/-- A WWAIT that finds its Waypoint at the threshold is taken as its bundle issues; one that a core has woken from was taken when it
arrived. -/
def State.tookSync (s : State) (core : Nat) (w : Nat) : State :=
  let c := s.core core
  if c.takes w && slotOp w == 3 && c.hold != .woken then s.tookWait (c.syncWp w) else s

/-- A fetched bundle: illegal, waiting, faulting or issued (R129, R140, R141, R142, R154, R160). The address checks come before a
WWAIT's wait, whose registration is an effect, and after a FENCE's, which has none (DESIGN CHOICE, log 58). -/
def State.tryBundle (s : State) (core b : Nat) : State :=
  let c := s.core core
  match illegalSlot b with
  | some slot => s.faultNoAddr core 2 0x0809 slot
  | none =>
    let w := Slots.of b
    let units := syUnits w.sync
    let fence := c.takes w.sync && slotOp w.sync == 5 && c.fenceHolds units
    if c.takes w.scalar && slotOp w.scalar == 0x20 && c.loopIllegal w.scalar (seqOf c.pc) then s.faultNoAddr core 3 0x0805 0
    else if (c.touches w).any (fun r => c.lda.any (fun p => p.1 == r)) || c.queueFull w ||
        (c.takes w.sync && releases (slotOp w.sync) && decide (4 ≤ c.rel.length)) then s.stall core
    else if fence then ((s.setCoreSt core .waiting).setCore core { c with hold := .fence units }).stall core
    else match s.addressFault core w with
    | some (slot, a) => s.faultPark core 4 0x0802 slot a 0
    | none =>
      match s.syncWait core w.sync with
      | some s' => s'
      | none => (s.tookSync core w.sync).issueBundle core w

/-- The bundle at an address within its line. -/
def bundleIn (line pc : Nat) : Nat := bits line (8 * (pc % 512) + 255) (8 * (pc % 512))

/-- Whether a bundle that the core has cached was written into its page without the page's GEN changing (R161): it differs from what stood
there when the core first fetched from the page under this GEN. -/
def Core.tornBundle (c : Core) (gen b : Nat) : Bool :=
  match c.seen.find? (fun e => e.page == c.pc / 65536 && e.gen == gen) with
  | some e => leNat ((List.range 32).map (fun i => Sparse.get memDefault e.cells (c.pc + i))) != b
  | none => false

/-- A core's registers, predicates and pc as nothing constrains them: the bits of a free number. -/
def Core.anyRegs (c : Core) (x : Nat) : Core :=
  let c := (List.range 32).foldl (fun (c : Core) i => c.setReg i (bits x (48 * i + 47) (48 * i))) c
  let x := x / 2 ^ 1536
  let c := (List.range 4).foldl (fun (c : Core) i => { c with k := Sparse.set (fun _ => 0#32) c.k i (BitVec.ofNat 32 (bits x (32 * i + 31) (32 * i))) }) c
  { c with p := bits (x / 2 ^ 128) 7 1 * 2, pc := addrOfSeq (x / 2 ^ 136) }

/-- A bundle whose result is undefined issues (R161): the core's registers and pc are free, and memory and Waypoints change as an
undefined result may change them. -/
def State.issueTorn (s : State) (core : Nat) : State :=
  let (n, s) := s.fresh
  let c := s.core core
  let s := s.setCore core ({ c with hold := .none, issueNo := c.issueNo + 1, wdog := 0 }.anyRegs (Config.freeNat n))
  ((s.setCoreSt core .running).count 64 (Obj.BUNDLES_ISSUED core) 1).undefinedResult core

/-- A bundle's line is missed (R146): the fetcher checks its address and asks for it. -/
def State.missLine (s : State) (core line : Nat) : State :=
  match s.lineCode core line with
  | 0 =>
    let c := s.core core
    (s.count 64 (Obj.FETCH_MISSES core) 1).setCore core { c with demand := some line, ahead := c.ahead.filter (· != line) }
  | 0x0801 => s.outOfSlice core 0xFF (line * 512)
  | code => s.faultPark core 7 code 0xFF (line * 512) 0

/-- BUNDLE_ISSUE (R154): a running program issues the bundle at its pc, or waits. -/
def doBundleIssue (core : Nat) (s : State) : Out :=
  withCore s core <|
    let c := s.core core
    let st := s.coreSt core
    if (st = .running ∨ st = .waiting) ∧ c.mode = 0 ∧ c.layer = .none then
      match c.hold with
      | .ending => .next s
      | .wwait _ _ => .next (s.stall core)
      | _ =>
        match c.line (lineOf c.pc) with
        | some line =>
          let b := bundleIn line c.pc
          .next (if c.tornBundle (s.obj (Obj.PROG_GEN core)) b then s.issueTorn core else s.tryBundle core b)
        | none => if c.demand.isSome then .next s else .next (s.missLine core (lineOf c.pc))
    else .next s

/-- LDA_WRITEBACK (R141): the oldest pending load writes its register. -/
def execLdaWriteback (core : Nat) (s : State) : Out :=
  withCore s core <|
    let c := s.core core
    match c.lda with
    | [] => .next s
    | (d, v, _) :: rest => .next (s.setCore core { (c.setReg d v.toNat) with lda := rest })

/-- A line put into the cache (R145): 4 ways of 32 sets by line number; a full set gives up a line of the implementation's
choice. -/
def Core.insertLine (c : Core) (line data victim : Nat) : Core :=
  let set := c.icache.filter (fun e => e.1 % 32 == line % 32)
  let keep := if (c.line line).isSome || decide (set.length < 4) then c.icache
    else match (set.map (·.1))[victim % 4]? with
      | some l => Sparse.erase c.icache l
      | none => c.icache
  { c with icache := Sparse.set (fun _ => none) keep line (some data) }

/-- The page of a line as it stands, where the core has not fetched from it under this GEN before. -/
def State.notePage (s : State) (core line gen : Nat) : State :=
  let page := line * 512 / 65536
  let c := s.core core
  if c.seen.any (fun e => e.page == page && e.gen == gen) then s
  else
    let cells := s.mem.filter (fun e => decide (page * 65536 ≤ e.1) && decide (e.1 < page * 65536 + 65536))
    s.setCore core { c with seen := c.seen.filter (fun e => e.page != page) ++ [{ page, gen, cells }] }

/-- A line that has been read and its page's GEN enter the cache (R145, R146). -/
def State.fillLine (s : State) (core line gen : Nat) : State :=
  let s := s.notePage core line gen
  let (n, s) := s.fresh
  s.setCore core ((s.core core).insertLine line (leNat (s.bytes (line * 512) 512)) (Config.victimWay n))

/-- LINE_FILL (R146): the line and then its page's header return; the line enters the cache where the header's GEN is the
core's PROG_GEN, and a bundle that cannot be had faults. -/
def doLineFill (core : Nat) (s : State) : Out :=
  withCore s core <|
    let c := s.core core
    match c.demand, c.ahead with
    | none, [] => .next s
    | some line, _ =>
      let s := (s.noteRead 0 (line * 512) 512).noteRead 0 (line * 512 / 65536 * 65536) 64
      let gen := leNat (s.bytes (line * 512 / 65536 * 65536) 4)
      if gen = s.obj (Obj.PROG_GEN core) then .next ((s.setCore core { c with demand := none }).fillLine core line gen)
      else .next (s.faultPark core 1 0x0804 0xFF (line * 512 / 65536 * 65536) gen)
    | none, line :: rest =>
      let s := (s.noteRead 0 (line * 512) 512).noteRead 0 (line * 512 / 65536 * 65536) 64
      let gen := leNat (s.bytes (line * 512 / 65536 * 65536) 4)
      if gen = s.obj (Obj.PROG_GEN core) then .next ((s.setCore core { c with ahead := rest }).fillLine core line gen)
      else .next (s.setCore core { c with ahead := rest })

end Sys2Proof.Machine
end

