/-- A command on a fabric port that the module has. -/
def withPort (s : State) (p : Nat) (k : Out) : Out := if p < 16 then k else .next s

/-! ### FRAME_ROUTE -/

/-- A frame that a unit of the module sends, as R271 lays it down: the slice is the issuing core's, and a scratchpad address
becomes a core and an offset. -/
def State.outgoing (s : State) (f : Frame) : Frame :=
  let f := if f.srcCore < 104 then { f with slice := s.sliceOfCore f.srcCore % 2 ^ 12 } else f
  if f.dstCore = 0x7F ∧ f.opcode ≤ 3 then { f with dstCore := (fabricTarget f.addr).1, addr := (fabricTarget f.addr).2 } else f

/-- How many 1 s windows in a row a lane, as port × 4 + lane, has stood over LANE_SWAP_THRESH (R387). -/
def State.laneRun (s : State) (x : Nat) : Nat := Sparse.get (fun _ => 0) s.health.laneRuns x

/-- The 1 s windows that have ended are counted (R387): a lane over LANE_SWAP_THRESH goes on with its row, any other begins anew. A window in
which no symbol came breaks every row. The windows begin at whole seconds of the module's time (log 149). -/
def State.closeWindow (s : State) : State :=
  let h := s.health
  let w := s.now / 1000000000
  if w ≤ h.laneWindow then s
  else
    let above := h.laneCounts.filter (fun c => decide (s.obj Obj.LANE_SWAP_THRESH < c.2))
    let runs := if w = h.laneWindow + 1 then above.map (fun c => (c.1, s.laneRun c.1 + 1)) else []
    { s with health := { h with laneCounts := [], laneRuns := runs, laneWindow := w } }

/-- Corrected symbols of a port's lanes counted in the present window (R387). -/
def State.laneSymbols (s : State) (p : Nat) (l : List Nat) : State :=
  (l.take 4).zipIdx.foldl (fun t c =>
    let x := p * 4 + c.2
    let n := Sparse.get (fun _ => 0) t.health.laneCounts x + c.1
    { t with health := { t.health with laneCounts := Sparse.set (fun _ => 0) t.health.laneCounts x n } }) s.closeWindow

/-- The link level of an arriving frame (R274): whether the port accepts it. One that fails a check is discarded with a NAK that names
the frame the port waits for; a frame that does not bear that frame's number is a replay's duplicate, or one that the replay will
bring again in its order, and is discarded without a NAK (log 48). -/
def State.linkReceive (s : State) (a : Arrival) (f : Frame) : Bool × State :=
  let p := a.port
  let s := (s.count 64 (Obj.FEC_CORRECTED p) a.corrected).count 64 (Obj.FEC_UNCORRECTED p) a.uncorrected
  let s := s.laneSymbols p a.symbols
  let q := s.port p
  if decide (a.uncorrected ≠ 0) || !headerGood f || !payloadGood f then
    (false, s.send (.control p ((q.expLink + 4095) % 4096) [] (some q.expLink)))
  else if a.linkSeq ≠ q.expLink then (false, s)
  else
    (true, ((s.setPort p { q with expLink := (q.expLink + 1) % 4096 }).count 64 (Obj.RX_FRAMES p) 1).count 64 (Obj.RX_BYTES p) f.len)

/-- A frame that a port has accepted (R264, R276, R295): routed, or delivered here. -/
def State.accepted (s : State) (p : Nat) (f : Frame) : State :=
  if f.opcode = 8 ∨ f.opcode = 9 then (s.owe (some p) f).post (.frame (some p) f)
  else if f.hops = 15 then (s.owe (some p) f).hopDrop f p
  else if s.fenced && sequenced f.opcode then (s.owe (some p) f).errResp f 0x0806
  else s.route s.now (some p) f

__DIRECTIONS FOR THIS TASK__.
Retype exactly, and only, the lines above from the one where "def bundleIn (line" occurs up to and including the one where "there when the" occurs.

__RESULT__.
def bundleIn (line pc : Nat) : Nat := bits line (8 * (pc % 512) + 255) (8 * (pc % 512))

/-- Whether a bundle that the core has cached was written into its page without the page's GEN changing (R161): it differs from what stood
there when the core first fetched from the page under this GEN. -/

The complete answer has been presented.